## Task requirements:
Would you restate word for word the lines of the listing, beginning at the first and ending with the line that holds "beside it. -/"?
--- Exercise data ---
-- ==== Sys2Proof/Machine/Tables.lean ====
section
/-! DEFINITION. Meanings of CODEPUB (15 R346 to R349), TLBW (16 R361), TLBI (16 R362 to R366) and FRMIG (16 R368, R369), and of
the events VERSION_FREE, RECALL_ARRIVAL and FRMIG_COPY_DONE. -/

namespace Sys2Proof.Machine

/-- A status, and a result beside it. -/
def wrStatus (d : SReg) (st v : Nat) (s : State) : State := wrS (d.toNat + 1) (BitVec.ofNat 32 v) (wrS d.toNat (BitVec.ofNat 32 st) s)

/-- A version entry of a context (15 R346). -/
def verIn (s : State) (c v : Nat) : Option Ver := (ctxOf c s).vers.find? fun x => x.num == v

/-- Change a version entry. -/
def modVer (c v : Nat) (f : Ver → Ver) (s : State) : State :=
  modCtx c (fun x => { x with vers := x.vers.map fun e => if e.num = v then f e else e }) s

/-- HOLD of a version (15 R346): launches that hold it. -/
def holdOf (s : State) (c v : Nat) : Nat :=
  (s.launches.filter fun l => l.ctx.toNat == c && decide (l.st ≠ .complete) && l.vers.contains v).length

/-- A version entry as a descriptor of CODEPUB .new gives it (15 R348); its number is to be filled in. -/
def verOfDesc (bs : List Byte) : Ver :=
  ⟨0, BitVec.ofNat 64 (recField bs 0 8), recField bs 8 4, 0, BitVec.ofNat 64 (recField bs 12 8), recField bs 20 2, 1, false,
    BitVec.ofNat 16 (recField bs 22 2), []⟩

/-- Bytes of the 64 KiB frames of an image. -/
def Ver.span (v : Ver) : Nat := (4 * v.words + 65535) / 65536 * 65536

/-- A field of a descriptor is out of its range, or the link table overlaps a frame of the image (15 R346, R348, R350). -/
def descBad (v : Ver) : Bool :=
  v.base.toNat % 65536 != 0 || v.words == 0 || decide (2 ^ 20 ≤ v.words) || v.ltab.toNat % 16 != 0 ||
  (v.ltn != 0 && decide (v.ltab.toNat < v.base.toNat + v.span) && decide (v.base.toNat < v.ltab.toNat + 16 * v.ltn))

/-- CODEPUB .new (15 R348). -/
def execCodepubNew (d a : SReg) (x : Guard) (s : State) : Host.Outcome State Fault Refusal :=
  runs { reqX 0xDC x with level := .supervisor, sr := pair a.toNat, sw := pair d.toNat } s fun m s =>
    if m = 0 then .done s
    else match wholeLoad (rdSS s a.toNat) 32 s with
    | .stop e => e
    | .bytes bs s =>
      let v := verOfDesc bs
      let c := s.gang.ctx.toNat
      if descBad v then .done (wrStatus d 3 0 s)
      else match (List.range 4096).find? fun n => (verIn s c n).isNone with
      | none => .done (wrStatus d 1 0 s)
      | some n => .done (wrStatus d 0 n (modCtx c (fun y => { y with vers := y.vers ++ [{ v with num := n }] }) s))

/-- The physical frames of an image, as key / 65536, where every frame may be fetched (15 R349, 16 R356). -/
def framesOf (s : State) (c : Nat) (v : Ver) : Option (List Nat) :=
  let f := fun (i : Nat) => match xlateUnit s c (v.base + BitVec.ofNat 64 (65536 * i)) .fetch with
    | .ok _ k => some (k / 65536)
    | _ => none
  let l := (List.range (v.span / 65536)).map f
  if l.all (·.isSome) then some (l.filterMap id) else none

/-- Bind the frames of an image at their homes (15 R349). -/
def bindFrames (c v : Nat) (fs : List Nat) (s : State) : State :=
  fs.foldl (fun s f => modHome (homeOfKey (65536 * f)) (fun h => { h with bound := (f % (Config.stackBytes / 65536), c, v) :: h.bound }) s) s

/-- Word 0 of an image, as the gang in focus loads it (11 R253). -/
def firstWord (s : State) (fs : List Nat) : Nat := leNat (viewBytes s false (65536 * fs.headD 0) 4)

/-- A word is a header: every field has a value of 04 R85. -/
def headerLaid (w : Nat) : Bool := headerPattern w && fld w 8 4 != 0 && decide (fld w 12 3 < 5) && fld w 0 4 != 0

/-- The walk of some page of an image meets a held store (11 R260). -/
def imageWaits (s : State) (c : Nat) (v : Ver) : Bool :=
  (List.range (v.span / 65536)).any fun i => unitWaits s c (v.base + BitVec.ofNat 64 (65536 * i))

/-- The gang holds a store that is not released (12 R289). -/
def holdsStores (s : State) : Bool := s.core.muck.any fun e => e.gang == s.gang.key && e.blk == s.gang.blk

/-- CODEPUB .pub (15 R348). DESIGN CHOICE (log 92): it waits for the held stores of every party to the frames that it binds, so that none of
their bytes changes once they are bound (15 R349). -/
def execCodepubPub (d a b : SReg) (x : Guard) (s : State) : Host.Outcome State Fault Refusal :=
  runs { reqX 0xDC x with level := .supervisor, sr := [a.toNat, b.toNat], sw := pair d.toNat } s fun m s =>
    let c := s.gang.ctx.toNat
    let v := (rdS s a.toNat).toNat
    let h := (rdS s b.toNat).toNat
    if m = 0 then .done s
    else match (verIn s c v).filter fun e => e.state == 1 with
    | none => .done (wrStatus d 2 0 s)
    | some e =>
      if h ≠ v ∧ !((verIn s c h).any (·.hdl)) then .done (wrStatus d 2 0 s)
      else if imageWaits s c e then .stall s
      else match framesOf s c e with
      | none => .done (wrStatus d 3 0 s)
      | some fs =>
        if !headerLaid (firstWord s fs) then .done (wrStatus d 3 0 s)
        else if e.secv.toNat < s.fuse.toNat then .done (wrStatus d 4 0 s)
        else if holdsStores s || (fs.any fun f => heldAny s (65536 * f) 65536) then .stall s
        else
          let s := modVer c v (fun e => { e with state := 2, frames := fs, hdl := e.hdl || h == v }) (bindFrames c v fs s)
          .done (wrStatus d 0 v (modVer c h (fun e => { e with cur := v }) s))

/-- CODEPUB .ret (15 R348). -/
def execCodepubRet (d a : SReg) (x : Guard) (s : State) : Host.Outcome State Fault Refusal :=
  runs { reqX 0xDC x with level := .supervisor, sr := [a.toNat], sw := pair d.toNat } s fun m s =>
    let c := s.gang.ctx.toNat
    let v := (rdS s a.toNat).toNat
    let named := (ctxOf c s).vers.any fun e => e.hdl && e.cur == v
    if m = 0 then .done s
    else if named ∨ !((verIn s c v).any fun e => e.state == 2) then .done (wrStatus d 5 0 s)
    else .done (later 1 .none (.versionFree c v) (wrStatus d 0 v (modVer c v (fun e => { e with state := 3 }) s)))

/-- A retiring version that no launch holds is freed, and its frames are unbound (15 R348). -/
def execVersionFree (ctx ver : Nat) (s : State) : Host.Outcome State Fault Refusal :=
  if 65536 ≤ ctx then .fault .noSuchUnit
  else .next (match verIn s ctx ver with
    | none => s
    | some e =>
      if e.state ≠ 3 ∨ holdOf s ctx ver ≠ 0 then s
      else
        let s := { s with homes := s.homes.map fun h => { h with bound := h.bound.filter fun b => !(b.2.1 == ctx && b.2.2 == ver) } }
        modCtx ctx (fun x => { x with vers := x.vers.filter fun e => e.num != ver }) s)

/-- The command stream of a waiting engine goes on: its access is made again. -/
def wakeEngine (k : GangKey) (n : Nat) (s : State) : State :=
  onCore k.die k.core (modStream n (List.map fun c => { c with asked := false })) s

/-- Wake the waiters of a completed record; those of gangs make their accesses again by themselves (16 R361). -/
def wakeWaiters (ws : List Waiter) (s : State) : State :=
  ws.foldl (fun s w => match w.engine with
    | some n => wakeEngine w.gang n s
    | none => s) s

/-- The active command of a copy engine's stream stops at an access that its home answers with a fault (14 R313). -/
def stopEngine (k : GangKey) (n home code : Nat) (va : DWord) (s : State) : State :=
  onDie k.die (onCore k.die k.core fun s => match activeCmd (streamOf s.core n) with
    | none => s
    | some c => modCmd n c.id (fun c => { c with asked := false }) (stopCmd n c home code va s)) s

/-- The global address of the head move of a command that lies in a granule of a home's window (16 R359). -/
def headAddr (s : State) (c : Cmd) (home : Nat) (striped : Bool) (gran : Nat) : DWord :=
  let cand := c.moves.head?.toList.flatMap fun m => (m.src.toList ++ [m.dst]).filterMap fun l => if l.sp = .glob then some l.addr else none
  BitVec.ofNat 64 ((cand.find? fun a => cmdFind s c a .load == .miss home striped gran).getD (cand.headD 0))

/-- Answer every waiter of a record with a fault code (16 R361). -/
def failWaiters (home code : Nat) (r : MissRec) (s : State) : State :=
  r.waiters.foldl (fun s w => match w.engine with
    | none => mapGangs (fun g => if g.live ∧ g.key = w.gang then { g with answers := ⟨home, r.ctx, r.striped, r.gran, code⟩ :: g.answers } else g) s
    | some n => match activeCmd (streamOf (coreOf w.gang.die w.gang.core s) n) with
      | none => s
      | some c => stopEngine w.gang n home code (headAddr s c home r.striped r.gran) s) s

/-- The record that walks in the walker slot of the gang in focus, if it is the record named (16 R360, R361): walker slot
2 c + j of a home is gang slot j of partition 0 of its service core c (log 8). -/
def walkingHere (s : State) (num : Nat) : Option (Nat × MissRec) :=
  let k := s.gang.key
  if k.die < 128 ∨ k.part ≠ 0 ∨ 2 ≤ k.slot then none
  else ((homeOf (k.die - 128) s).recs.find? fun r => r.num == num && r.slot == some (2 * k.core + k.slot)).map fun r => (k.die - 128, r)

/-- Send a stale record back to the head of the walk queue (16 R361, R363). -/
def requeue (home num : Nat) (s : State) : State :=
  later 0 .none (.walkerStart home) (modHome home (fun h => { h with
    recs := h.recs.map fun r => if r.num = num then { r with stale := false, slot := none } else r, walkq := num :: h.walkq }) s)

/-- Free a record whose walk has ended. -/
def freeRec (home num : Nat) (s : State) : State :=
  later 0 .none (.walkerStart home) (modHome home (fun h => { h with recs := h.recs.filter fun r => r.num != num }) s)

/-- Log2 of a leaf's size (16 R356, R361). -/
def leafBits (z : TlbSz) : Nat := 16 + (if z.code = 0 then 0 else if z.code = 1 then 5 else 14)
---
## Completed exercise:
-- ==== Sys2Proof/Machine/Tables.lean ====
section
/-! DEFINITION. Meanings of CODEPUB (15 R346 to R349), TLBW (16 R361), TLBI (16 R362 to R366) and FRMIG (16 R368, R369), and of
the events VERSION_FREE, RECALL_ARRIVAL and FRMIG_COPY_DONE. -/

namespace Sys2Proof.Machine

/-- A status, and a result beside it. -/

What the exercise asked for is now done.